* Problem statement:
Since only part of the material below is wanted, output exactly the lines from the one with "1,024 (R397). -/" up to and including the one with "let s := (List.range".
————————
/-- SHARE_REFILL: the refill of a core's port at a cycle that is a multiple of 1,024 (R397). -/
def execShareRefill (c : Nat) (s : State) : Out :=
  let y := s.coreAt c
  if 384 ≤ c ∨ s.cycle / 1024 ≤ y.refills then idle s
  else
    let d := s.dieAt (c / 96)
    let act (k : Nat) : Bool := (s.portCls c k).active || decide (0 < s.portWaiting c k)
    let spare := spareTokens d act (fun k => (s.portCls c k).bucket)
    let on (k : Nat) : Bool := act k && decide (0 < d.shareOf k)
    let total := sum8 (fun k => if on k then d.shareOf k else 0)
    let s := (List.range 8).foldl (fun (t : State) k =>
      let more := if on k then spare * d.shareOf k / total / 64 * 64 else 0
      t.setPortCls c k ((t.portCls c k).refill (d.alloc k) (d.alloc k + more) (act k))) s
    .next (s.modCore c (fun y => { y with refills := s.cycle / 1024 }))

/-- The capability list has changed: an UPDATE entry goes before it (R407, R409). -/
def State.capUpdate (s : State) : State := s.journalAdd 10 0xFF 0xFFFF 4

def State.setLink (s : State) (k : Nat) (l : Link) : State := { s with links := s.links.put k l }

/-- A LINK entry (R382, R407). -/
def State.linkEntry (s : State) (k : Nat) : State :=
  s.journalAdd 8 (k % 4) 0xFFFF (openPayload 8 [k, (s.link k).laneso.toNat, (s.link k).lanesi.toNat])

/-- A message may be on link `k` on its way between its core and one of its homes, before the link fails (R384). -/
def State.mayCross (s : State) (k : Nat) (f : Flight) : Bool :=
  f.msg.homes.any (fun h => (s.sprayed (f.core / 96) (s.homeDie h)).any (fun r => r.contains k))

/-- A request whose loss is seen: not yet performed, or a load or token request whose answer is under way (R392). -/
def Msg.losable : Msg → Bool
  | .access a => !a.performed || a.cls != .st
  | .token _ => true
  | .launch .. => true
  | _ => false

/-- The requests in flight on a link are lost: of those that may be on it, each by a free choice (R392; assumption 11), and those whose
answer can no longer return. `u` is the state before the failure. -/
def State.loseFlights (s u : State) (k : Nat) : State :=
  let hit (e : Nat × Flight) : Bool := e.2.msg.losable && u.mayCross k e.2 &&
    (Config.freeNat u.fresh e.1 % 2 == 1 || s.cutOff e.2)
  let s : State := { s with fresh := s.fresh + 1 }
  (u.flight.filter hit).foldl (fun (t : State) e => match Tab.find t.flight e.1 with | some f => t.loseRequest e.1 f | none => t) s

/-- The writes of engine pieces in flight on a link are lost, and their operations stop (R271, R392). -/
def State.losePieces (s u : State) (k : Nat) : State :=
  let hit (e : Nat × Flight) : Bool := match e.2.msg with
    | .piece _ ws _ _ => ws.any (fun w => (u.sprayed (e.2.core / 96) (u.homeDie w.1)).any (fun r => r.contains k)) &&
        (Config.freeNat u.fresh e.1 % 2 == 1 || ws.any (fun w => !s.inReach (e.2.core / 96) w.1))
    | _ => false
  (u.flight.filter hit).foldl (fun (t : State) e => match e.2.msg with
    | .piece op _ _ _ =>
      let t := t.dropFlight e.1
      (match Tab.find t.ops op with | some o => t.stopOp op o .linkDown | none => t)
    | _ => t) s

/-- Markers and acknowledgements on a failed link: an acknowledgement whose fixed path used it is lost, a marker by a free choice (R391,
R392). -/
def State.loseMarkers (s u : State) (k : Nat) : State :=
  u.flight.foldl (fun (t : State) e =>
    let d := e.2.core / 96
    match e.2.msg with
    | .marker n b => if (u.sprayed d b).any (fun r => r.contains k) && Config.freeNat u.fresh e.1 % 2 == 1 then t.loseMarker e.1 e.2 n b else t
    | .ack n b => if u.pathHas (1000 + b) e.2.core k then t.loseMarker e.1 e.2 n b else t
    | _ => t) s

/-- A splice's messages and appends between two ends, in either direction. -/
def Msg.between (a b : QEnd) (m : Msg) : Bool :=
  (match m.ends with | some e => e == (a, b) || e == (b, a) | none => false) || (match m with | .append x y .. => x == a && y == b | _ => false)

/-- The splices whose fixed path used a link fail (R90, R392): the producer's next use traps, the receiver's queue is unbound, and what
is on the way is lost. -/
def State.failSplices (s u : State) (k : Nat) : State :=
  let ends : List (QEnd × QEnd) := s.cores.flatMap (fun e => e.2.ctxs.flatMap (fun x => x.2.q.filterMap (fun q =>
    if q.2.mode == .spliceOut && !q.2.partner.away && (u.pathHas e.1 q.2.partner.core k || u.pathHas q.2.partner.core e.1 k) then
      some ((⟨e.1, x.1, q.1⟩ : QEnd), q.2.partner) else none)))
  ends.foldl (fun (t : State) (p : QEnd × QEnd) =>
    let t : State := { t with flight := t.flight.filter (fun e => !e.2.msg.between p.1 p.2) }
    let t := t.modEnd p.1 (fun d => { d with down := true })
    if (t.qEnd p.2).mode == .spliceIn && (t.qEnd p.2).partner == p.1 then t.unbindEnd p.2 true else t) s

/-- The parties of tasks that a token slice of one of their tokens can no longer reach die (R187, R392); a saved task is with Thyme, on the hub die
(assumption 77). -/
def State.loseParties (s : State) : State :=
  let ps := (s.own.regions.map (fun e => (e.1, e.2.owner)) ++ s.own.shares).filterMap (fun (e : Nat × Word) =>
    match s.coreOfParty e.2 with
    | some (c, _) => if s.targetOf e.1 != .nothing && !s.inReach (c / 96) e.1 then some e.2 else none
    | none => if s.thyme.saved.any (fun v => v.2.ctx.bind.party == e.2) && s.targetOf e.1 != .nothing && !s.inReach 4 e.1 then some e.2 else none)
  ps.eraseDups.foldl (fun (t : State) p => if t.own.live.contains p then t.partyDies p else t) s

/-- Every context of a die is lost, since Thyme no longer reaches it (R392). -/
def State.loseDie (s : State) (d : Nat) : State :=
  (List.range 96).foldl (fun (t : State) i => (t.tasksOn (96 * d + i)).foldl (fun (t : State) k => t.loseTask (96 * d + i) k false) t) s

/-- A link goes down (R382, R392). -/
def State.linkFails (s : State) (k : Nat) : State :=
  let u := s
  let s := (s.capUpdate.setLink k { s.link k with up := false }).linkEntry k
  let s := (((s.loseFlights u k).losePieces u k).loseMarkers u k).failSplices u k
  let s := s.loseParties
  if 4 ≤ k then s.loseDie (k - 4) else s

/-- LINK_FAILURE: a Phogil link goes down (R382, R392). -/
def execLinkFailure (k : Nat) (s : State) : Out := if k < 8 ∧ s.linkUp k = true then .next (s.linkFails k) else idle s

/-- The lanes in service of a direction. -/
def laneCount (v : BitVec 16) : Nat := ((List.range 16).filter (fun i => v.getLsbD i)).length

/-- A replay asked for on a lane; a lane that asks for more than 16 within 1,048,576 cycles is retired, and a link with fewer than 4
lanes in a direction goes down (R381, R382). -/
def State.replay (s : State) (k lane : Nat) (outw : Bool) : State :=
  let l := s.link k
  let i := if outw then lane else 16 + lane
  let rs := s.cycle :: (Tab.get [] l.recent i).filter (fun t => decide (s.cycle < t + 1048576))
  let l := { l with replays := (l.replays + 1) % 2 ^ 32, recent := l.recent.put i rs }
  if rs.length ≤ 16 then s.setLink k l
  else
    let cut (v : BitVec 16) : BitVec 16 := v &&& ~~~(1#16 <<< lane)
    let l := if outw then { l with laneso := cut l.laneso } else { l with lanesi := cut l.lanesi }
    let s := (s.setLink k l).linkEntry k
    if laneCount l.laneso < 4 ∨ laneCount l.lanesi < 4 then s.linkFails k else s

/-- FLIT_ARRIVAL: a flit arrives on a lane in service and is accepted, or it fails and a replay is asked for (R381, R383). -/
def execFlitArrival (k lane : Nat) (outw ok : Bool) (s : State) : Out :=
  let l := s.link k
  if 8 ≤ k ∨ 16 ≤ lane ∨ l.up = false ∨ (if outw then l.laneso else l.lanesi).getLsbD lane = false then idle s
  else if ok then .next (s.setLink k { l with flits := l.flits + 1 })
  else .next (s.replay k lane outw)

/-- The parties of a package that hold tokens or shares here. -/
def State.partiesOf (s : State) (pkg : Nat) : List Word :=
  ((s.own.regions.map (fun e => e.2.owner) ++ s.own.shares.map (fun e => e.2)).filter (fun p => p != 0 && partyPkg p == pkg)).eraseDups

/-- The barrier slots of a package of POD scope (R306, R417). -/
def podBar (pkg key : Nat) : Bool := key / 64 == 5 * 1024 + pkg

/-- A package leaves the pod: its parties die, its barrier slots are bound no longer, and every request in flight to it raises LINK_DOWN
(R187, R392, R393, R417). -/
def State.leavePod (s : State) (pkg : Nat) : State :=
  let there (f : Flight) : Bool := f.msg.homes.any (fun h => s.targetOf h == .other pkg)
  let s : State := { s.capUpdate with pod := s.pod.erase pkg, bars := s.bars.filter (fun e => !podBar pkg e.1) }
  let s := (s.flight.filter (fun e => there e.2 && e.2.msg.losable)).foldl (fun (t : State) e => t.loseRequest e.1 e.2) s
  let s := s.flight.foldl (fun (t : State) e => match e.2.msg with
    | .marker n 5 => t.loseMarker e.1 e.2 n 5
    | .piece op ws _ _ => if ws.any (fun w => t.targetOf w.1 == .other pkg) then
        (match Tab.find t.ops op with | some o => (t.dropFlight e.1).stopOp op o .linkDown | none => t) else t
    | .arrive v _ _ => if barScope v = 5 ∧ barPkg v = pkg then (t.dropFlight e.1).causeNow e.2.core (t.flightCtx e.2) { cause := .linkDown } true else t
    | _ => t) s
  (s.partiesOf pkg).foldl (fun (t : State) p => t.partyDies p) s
————————
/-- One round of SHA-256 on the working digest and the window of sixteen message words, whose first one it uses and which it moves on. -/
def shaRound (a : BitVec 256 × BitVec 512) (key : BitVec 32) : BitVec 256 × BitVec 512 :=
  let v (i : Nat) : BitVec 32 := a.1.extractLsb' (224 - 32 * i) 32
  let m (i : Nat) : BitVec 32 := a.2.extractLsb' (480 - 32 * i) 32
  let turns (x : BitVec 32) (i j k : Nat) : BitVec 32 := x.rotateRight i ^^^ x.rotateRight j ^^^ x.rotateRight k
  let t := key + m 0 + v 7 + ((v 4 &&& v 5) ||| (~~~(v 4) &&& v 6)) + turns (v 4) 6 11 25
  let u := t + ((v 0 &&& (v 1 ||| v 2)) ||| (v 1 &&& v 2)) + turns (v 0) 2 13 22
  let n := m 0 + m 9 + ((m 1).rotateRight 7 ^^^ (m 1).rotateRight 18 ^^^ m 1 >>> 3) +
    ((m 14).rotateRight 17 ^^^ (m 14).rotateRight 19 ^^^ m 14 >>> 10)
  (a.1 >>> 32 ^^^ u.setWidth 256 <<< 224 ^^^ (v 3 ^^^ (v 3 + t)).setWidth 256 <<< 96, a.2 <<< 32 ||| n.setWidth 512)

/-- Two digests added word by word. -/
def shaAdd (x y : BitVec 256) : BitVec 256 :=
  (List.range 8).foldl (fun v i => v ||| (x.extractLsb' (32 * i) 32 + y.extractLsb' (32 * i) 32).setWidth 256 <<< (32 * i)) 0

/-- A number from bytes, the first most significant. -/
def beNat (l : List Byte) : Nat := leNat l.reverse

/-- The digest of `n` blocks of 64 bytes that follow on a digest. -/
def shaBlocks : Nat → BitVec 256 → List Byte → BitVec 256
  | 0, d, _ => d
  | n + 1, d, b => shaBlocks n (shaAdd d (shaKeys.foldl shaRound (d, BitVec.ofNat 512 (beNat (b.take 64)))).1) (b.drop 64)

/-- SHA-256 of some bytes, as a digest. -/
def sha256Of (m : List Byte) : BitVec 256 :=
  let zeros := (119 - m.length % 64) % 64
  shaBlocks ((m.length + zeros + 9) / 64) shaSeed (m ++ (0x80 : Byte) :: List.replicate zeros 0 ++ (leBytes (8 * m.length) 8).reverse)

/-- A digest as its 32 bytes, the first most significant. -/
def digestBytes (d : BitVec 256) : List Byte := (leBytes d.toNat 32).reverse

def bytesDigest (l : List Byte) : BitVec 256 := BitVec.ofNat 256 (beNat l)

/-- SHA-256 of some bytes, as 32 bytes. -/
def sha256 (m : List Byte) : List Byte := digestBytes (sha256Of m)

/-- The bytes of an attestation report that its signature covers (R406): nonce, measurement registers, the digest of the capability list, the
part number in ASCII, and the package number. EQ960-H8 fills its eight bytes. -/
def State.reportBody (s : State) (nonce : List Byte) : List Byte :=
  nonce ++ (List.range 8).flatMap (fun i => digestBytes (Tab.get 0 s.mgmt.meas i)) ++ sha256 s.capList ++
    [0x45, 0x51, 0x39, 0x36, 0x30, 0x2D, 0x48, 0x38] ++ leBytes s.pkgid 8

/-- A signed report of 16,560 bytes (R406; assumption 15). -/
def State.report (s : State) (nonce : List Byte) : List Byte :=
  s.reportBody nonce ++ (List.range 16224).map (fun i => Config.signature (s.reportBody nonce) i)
————————
* Written reply:
/-- SHARE_REFILL: the refill of a core's port at a cycle that is a multiple of 1,024 (R397). -/
def execShareRefill (c : Nat) (s : State) : Out :=
  let y := s.coreAt c
  if 384 ≤ c ∨ s.cycle / 1024 ≤ y.refills then idle s
  else
    let d := s.dieAt (c / 96)
    let act (k : Nat) : Bool := (s.portCls c k).active || decide (0 < s.portWaiting c k)
    let spare := spareTokens d act (fun k => (s.portCls c k).bucket)
    let on (k : Nat) : Bool := act k && decide (0 < d.shareOf k)
    let total := sum8 (fun k => if on k then d.shareOf k else 0)
    let s := (List.range 8).foldl (fun (t : State) k =>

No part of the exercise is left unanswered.